**Stored data entries**
-- ==== Sys2Proof/Certificates/Slice0/Obligations.lean ====
section
/-! DEFINITION. The statements for the provers. Each docstring names the rules of spec/ that it formalises. The
Lean spells the rule out in numbers and record updates, and not by the definition that codes it, wherever the
rule gives them. -/

open Sys2Proof Sys2Proof.Machine

/-! ### Words and commands -/

/-- Every well-formed command is read back from its word, with every operand (R70 to R74). -/
def Obligations.DecodeOfEncodeIsTheCommand : Prop :=
  ∀ i : Instr, i.wellFormed = true → decode (encode i) = .ok i

/-- A word that decodes is the word of its command, bit for bit, and the command is well-formed. -/
def Obligations.EncodeOfDecodeIsTheWord : Prop :=
  ∀ (w : Word) (i : Instr), decode w = .ok i → encode i = w ∧ i.wellFormed = true

/-- R73: "a word `w` is the command of a row exactly when `w & mask = match` and, for READ, the register number
is at most 6", for the nine rows, with the operand R72 assembles. -/
def Obligations.WordIsCommandOfItsRow : Prop :=
  ∀ w : Word,
    (decode w = .ok .nop ↔ w &&& 0xFFFFFFFF = 0x00000000) ∧
    (decode w = .ok .clr ↔ w &&& 0xFFFFFFFF = 0x01000000) ∧
    (decode w = .ok .ckclr ↔ w &&& 0xFFFFFFFF = 0x02000000) ∧
    (∀ b, decode w = .ok (.ckadd b) ↔ w &&& 0xFFFFFF00 = 0x03000000 ∧ b.toNat = w.toNat % 2 ^ 8) ∧
    (∀ c, decode w = .ok (.namech c) ↔ w &&& 0xFF000000 = 0x04000000 ∧ c.toNat = w.toNat % 2 ^ 24) ∧
    (∀ n, decode w = .ok (.setlen n) ↔ w &&& 0xFF000000 = 0x05000000 ∧ n.toNat = w.toNat % 2 ^ 24) ∧
    (decode w = .ok .start ↔ w &&& 0xFFFFFFFF = 0x06000000) ∧
    (∀ b, decode w = .ok (.data b) ↔ w &&& 0xFFFFFF00 = 0x07000000 ∧ b.toNat = w.toNat % 2 ^ 8) ∧
    (∀ r, decode w = .ok (.read r) ↔
      w &&& 0xFFFFFF00 = 0x08000000 ∧ r.toNat = w.toNat % 2 ^ 8 ∧ w.toNat % 2 ^ 8 ≤ 6)

/-- R74: a word is well-formed exactly by the three conditions, and any other word is malformed: accepted in
IDLE, DATA or DONE it takes ILL, and in ERR it is dropped. That none is accepted in HDR and DCK is
`WordAcceptedExactlyWhenReady`. -/
def Obligations.WellFormedWordsAreTheOnesThatDecode : Prop :=
  ∀ w : Word,
    let op := w.toNat / 2 ^ 24
    let imm := w.toNat % 2 ^ 24
    ((∃ i, decode w = .ok i) ↔
      (op ∈ [0x00, 0x01, 0x02, 0x06] ∧ imm = 0) ∨ (op ∈ [0x03, 0x07] ∧ imm / 2 ^ 8 = 0) ∨
      op ∈ [0x04, 0x05] ∨ (op = 0x08 ∧ imm / 2 ^ 8 = 0 ∧ imm % 2 ^ 8 ≤ 6)) ∧
    ((¬∃ i, decode w = .ok i) → TakesIll w)

/-- Words written out from R73 and R84, one per row, and one for each way of being malformed (R75). -/
def Obligations.SampleWordsDecode : Prop :=
  decode 0x00000000 = .ok .nop ∧ decode 0x01000000 = .ok .clr ∧ decode 0x02000000 = .ok .ckclr ∧
  decode 0x03000061 = .ok (.ckadd 0x61) ∧ decode 0x0400006D = .ok (.namech 0x6D) ∧
  decode 0x05000003 = .ok (.setlen 3) ∧ decode 0x06000000 = .ok .start ∧
  decode 0x07000061 = .ok (.data 0x61) ∧ decode 0x08000001 = .ok (.read 1) ∧
  decode 0xFFFFFFFF = .error .undefinedOpcode ∧ decode 0x09000000 = .error .undefinedOpcode ∧
  decode 0x03000100 = .error .reservedBits ∧ decode 0x08000007 = .error .noSuchRegister

/-- The examples of R84, the refused operand of R84, and the expansion of `DELETE` of R85, as text. -/
def Obligations.AssemblerExamples : Prop :=
  assemble ["NAMECH 'm'".toList, "SETLEN 3 ; the length".toList, "START".toList, "DATA 0x61".toList,
      "READ ACC".toList] = some [0x0400006D, 0x05000003, 0x06000000, 0x07000061, 0x08000001] ∧
  assemble ["CKADD 256".toList] = none ∧
  assemble ["DELETE \"a\"".toList] = some [0x01000000, 0x04000061, 0x05000000, 0x06000000] ∧
  assemble ["UPLOAD \"b\", 0xFF".toList] = some [0x01000000, 0x04000062, 0x05000001, 0x06000000, 0x070000FF]

/-! ### Steps -/

/-- When the presented word decodes to `i` and is ready to be accepted, the block's step is `exec i` once the
word is taken from the channel; whether the step is scheduled or is the default. That the block moves first when
nothing is scheduled is the model's choice (entry 1). -/
def Obligations.StepRunsTheDecodedCommand : Prop :=
  ∀ (s : State) (w : Word) (ws : List Word) (i : Instr), s.cmd = w :: ws → decode w = .ok i →
    s.inRange = true → s.phase ≠ .hdr → s.phase ≠ .dck → s.cmdReady w = true →
    (s.schedule = [] → step s = exec i { s with cmd := ws }) ∧
    (∀ ms, s.schedule = .block :: ms → step s = exec i { s with cmd := ws, schedule := ms })

/-- R174, R176, R179: an accepted malformed word takes ILL in IDLE, DATA and DONE, and is dropped in ERR. -/
def Obligations.MalformedWordTakesIll : Prop :=
  ∀ (s : State) (w : Word) (ws : List Word) (ms : List Move) (e : Malformed), s.cmd = w :: ws →
    decode w = .error e → s.inRange = true → s.schedule = .block :: ms →
    (s.phase ∈ [Phase.idle, .data, .done] →
      step s = .next { s with cmd := ws, schedule := ms, ill := true, phase := .err }) ∧
    (s.phase = .err → step s = .next { s with cmd := ws, schedule := ms })

/-- R62: a presented word is accepted exactly when `cmd_ready`, and stays presented otherwise. The default order of
moves is the model's choice (entry 1). -/
def Obligations.WordAcceptedExactlyWhenReady : Prop :=
  ∀ (s t : State) (w : Word) (ws : List Word), s.cmd = w :: ws → s.schedule = [] → step s = .next t →
    (((s.phase = .hdr ∨ s.phase = .dck) → t.cmd = w :: ws) ∧
     ((s.phase = .data ∧ w &&& 0xFFFFFF00 = 0x07000000) → t.cmd = if s.outReady then ws else w :: ws) ∧
     (¬(s.phase = .hdr ∨ s.phase = .dck) → ¬(s.phase = .data ∧ w &&& 0xFFFFFF00 = 0x07000000) → t.cmd = ws))

/-- R179: phase ERR performs CLR and READ, drops every other word, and accepts every word at once. -/
def Obligations.ErrPhaseActsOnClrAndReadOnly : Prop :=
  ∀ (s : State) (w : Word) (ws : List Word) (ms : List Move), s.cmd = w :: ws → s.phase = .err →
    s.inRange = true → s.schedule = .block :: ms →
    (w = 0x01000000 → step s = .next { s with cmd := ws, schedule := ms, toBlock := State.reset.toBlock }) ∧
    (w &&& 0xFFFFFF00 = 0x08000000 → w.toNat % 2 ^ 8 ≤ 6 →
      step s = .next
        { s with cmd := ws, schedule := ms, responses := s.responses ++ [s.regView (w.toNat % 2 ^ 8)] }) ∧
    (w ≠ 0x01000000 → ¬(w &&& 0xFFFFFF00 = 0x08000000 ∧ w.toNat % 2 ^ 8 ≤ 6) →
      step s = .next { s with cmd := ws, schedule := ms })

/-- W6 and W7: the block's move refuses the states the spec says to refuse, whatever is presented. The last of
them, `REM = 0` in DATA, is the model's reading of R105 (entry 4). -/
def Obligations.OutOfRangeStatesAreRefused : Prop :=
  ∀ (s : State) (ms : List Move), s.schedule = .block :: ms →
    (12 < s.ncnt.toNat ∨ (s.phase = .dck ∧ 1 < s.idx.toNat) ∨ s.len.toNat < s.rem.toNat ∨
      (s.phase = .data ∧ s.rem = 0)) → step s = .refused .unreachableState

/-! ### Reset -/

/-- R201: the state after reset, with the derived and output values. -/
def Obligations.StateAfterReset : Prop :=
  let s := State.reset
  s.acc = 0x0000 ∧ s.len = 0x000000 ∧ (∀ i < 12, s.nameByte i = 0x00) ∧ s.ncnt = 0 ∧ s.rem = 0x0000 ∧
  s.phase = .idle ∧ s.idx = 0 ∧ s.enc = false ∧ s.seq = false ∧ s.ill = false ∧
  s.big = false ∧ s.ofs = some 0 ∧ s.status = 0x00000000 ∧ s.doneOut = false ∧ s.faultOut = false ∧
  (∀ w, s.cmdReady w = true) ∧ s.presented = none

/-- R200: hardware reset in any state, the refused ones too: every item of R20 at its reset value, the trace
empty, a presented word not accepted, nothing responded, the sink not touched. -/
def Obligations.HardwareResetFromAnyState : Prop :=
  ∀ (s : State) (ms : List Move), s.schedule = .hardReset :: ms →
    step s = .next
      { s with acc := 0, len := 0, name := Vector.replicate 12 0, ncnt := 0, rem := 0, phase := .idle, idx := 0,
               enc := false, seq := false, ill := false, trace := [], schedule := ms }

/-! ### The nine commands, each rule whole: encoding, effect where it is legal, and every other phase -/

/-- R140. -/
def Obligations.NopChangesNothing : Prop :=
  encode .nop = 0x00000000 ∧ (∀ s : State, exec .nop s = .next s) ∧
  (∀ w : Word, w.toNat / 2 ^ 24 = 0x00 → w.toNat % 2 ^ 24 ≠ 0 → TakesIll w)

/-- R141. The last clause is corner case (4). -/
def Obligations.ClrGivesTheResetState : Prop :=
  encode .clr = 0x01000000 ∧
  (∀ s : State,
    (s.phase ≠ .hdr → s.phase ≠ .dck →
      exec .clr s = .next
        { s with acc := 0, len := 0, name := Vector.replicate 12 0, ncnt := 0, rem := 0, enc := false,
                 seq := false, ill := false, idx := 0, phase := .idle } ∧
      (∀ t, exec .clr s = .next t → t.toBlock = State.reset.toBlock ∧ t.big = false)) ∧
    (s.phase = .hdr ∨ s.phase = .dck → exec .clr s = .next s)) ∧
  (∀ w : Word, w.toNat / 2 ^ 24 = 0x01 → w.toNat % 2 ^ 24 ≠ 0 → TakesIll w)

/-- R102. -/
def Obligations.CkclrClearsTheAccumulator : Prop :=
  encode .ckclr = 0x02000000 ∧
  (∀ s : State,
    (s.phase = .idle → exec .ckclr s = .next { s with acc := 0 }) ∧
    (s.phase = .data ∨ s.phase = .done → exec .ckclr s = .next { s with seq := true, phase := .err }) ∧
    (s.phase = .err ∨ s.phase = .hdr ∨ s.phase = .dck → exec .ckclr s = .next s)) ∧
  (∀ w : Word, w.toNat / 2 ^ 24 = 0x02 → w.toNat % 2 ^ 24 ≠ 0 → TakesIll w)

/-- R103, R100: the sum is taken modulo 65536, the byte unsigned, and no flag records a carry. -/
def Obligations.CkaddAddsOneByte : Prop :=
  (∀ b : Byte, (encode (.ckadd b)).toNat = 0x03000000 + b.toNat) ∧
  (∀ (b : Byte) (s : State),
    (s.phase = .idle →
      exec (.ckadd b) s = .next { s with acc := BitVec.ofNat 16 ((s.acc.toNat + b.toNat) % 65536) }) ∧
    (s.phase = .data ∨ s.phase = .done → exec (.ckadd b) s = .next { s with seq := true, phase := .err }) ∧
    (s.phase = .err ∨ s.phase = .hdr ∨ s.phase = .dck → exec (.ckadd b) s = .next s)) ∧
  (∀ w : Word, w.toNat / 2 ^ 24 = 0x03 → w.toNat / 2 ^ 8 % 2 ^ 16 ≠ 0 → TakesIll w)

/-- R110: the code is tested before the room; an ASCII character with room is stored at `NAME[NCNT]`; a
non-ASCII one sets `ENC` at any position; a thirteenth ASCII one changes nothing. The last clause is corner case
(6): no command but CLR removes or overwrites a stored character. -/
def Obligations.NamechStoresOneCharacter : Prop :=
  (∀ c : Imm, (encode (.namech c)).toNat = 0x04000000 + c.toNat) ∧
  (∀ (c : Imm) (s : State),
    (s.phase = .idle → 0x7F < c.toNat → exec (.namech c) s = .next { s with enc := true }) ∧
    (s.phase = .idle → c.toNat ≤ 0x7F → s.ncnt.toNat < 12 →
      exec (.namech c) s = .next
        { s with name := s.name.setIfInBounds s.ncnt.toNat (BitVec.ofNat 8 c.toNat),
                 ncnt := BitVec.ofNat 4 (s.ncnt.toNat + 1) }) ∧
    (s.phase = .idle → c.toNat ≤ 0x7F → 12 ≤ s.ncnt.toNat → exec (.namech c) s = .next s) ∧
    (s.phase = .data ∨ s.phase = .done → exec (.namech c) s = .next { s with seq := true, phase := .err }) ∧
    (s.phase = .err ∨ s.phase = .hdr ∨ s.phase = .dck → exec (.namech c) s = .next s)) ∧
  (∀ w : Word, w.toNat / 2 ^ 24 = 0x04 → ∃ c, decode w = .ok (.namech c)) ∧
  (∀ (i : Instr) (s t : State), exec i s = .next t → i ≠ .clr →
    ∀ j < s.ncnt.toNat, t.nameByte j = s.nameByte j)

/-- R111, with the derived `BIG` of R30. -/
def Obligations.SetlenDeclaresTheLength : Prop :=
  (∀ n : Imm, (encode (.setlen n)).toNat = 0x05000000 + n.toNat) ∧
  (∀ (n : Imm) (s : State),
    (s.phase = .idle → exec (.setlen n) s = .next { s with len := n } ∧
      (({ s with len := n } : State).big = true ↔ 65535 < n.toNat)) ∧
    (s.phase = .data ∨ s.phase = .done → exec (.setlen n) s = .next { s with seq := true, phase := .err }) ∧
    (s.phase = .err ∨ s.phase = .hdr ∨ s.phase = .dck → exec (.setlen n) s = .next s)) ∧
  (∀ w : Word, w.toNat / 2 ^ 24 = 0x05 → ∃ n, decode w = .ok (.setlen n))

/-- R112, R178: ENC before BIG, no flag written, nothing emitted; and otherwise the header begins. -/
def Obligations.StartChecksAndBeginsTheHeader : Prop :=
  encode .start = 0x06000000 ∧
  (∀ s : State,
    (s.phase = .idle → s.enc = true → exec .start s = .next { s with phase := .err }) ∧
    (s.phase = .idle → s.enc = false → 65535 < s.len.toNat → exec .start s = .next { s with phase := .err }) ∧
    (s.phase = .idle → s.enc = false → s.len.toNat ≤ 65535 →
      exec .start s = .next { s with acc := 0, phase := .hdr }) ∧
    (s.phase = .data ∨ s.phase = .done → exec .start s = .next { s with seq := true, phase := .err }) ∧
    (s.phase = .err ∨ s.phase = .hdr ∨ s.phase = .dck → exec .start s = .next s)) ∧
  (∀ w : Word, w.toNat / 2 ^ 24 = 0x06 → w.toNat % 2 ^ 24 ≠ 0 → TakesIll w)

/-- R123: the byte goes to the sink unchanged, is added and counted, and the last one moves on to DCK. With the
sink not ready the command holds (R61, R62). `1 ≤ REM` is what R105 says of phase DATA. -/
def Obligations.DataPassesOneByteThrough : Prop :=
  (∀ b : Byte, (encode (.data b)).toNat = 0x07000000 + b.toNat) ∧
  (∀ (b : Byte) (s : State),
    (s.phase = .data → s.outReady = true → 1 ≤ s.rem.toNat →
      exec (.data b) s = .next
        { s with trace := s.trace ++ [⟨b, false⟩], sink := s.sink.take ⟨b, false⟩,
                 acc := BitVec.ofNat 16 ((s.acc.toNat + b.toNat) % 65536),
                 rem := BitVec.ofNat 16 (s.rem.toNat - 1),
                 phase := if s.rem.toNat = 1 then .dck else .data }) ∧
    (s.phase = .data → s.outReady = false → exec (.data b) s = .next s) ∧
    (s.phase = .idle ∨ s.phase = .done → exec (.data b) s = .next { s with seq := true, phase := .err }) ∧
    (s.phase = .err ∨ s.phase = .hdr ∨ s.phase = .dck → exec (.data b) s = .next s)) ∧
  (∀ w : Word, w.toNat / 2 ^ 24 = 0x07 → w.toNat / 2 ^ 8 % 2 ^ 16 ≠ 0 → TakesIll w)

/-- R142, R143: one response, the view of R142, and no change of state; held in HDR and DCK; a READ of a
register above 6 is malformed and gives no response. -/
def Obligations.ReadRespondsWithOneView : Prop :=
  (∀ r : Byte, (encode (.read r)).toNat = 0x08000000 + r.toNat) ∧
  (∀ (r : Byte) (s : State), r.toNat ≤ 6 → s.phase ≠ .hdr → s.phase ≠ .dck →
    ∃ v : Word, exec (.read r) s = .next { s with responses := s.responses ++ [v] } ∧
      (r = 0 → v.toNat = s.phase.code.toNat + (if s.enc then 16 else 0) +
        (if 65535 < s.len.toNat then 32 else 0) + (if s.seq then 64 else 0) + (if s.ill then 128 else 0) +
        256 * s.ncnt.toNat) ∧
      (r = 1 → v.toNat = s.acc.toNat) ∧ (r = 2 → v.toNat = s.len.toNat) ∧
      (r = 3 → v.toNat = s.rem.toNat) ∧
      (∀ k < 3, r.toNat = 4 + k → v.toNat =
        (s.nameByte (4 * k + 3)).toNat * 2 ^ 24 + (s.nameByte (4 * k + 2)).toNat * 2 ^ 16 +
        (s.nameByte (4 * k + 1)).toNat * 2 ^ 8 + (s.nameByte (4 * k)).toNat)) ∧
  (∀ (r : Byte) (s : State), s.phase = .hdr ∨ s.phase = .dck → exec (.read r) s = .next s) ∧
  (∀ (r : Byte) (s : State), 6 < r.toNat →
    (s.phase ∈ [Phase.idle, .data, .done] → exec (.read r) s = .next { s with ill := true, phase := .err }) ∧
    (s.phase = .err → exec (.read r) s = .next s)) ∧
  (∀ w : Word, w.toNat / 2 ^ 24 = 0x08 → (w.toNat / 2 ^ 8 % 2 ^ 16 ≠ 0 ∨ 6 < w.toNat % 2 ^ 8) →
    TakesIll w)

**Exercise goal**
Reproduce exactly the lines that run from the start of the records to the line with "IDLE, DATA or", both included.

**Solution**
-- ==== Sys2Proof/Certificates/Slice0/Obligations.lean ====
section
/-! DEFINITION. The statements for the provers. Each docstring names the rules of spec/ that it formalises. The
Lean spells the rule out in numbers and record updates, and not by the definition that codes it, wherever the
rule gives them. -/

open Sys2Proof Sys2Proof.Machine

/-! ### Words and commands -/

/-- Every well-formed command is read back from its word, with every operand (R70 to R74). -/
def Obligations.DecodeOfEncodeIsTheCommand : Prop :=
  ∀ i : Instr, i.wellFormed = true → decode (encode i) = .ok i

/-- A word that decodes is the word of its command, bit for bit, and the command is well-formed. -/
def Obligations.EncodeOfDecodeIsTheWord : Prop :=
  ∀ (w : Word) (i : Instr), decode w = .ok i → encode i = w ∧ i.wellFormed = true

/-- R73: "a word `w` is the command of a row exactly when `w & mask = match` and, for READ, the register number
is at most 6", for the nine rows, with the operand R72 assembles. -/
def Obligations.WordIsCommandOfItsRow : Prop :=
  ∀ w : Word,
    (decode w = .ok .nop ↔ w &&& 0xFFFFFFFF = 0x00000000) ∧
    (decode w = .ok .clr ↔ w &&& 0xFFFFFFFF = 0x01000000) ∧
    (decode w = .ok .ckclr ↔ w &&& 0xFFFFFFFF = 0x02000000) ∧
    (∀ b, decode w = .ok (.ckadd b) ↔ w &&& 0xFFFFFF00 = 0x03000000 ∧ b.toNat = w.toNat % 2 ^ 8) ∧
    (∀ c, decode w = .ok (.namech c) ↔ w &&& 0xFF000000 = 0x04000000 ∧ c.toNat = w.toNat % 2 ^ 24) ∧
    (∀ n, decode w = .ok (.setlen n) ↔ w &&& 0xFF000000 = 0x05000000 ∧ n.toNat = w.toNat % 2 ^ 24) ∧
    (decode w = .ok .start ↔ w &&& 0xFFFFFFFF = 0x06000000) ∧
    (∀ b, decode w = .ok (.data b) ↔ w &&& 0xFFFFFF00 = 0x07000000 ∧ b.toNat = w.toNat % 2 ^ 8) ∧
    (∀ r, decode w = .ok (.read r) ↔
      w &&& 0xFFFFFF00 = 0x08000000 ∧ r.toNat = w.toNat % 2 ^ 8 ∧ w.toNat % 2 ^ 8 ≤ 6)

/-- R74: a word is well-formed exactly by the three conditions, and any other word is malformed: accepted in
IDLE, DATA or DONE it takes ILL, and in ERR it is dropped. That none is accepted in HDR and DCK is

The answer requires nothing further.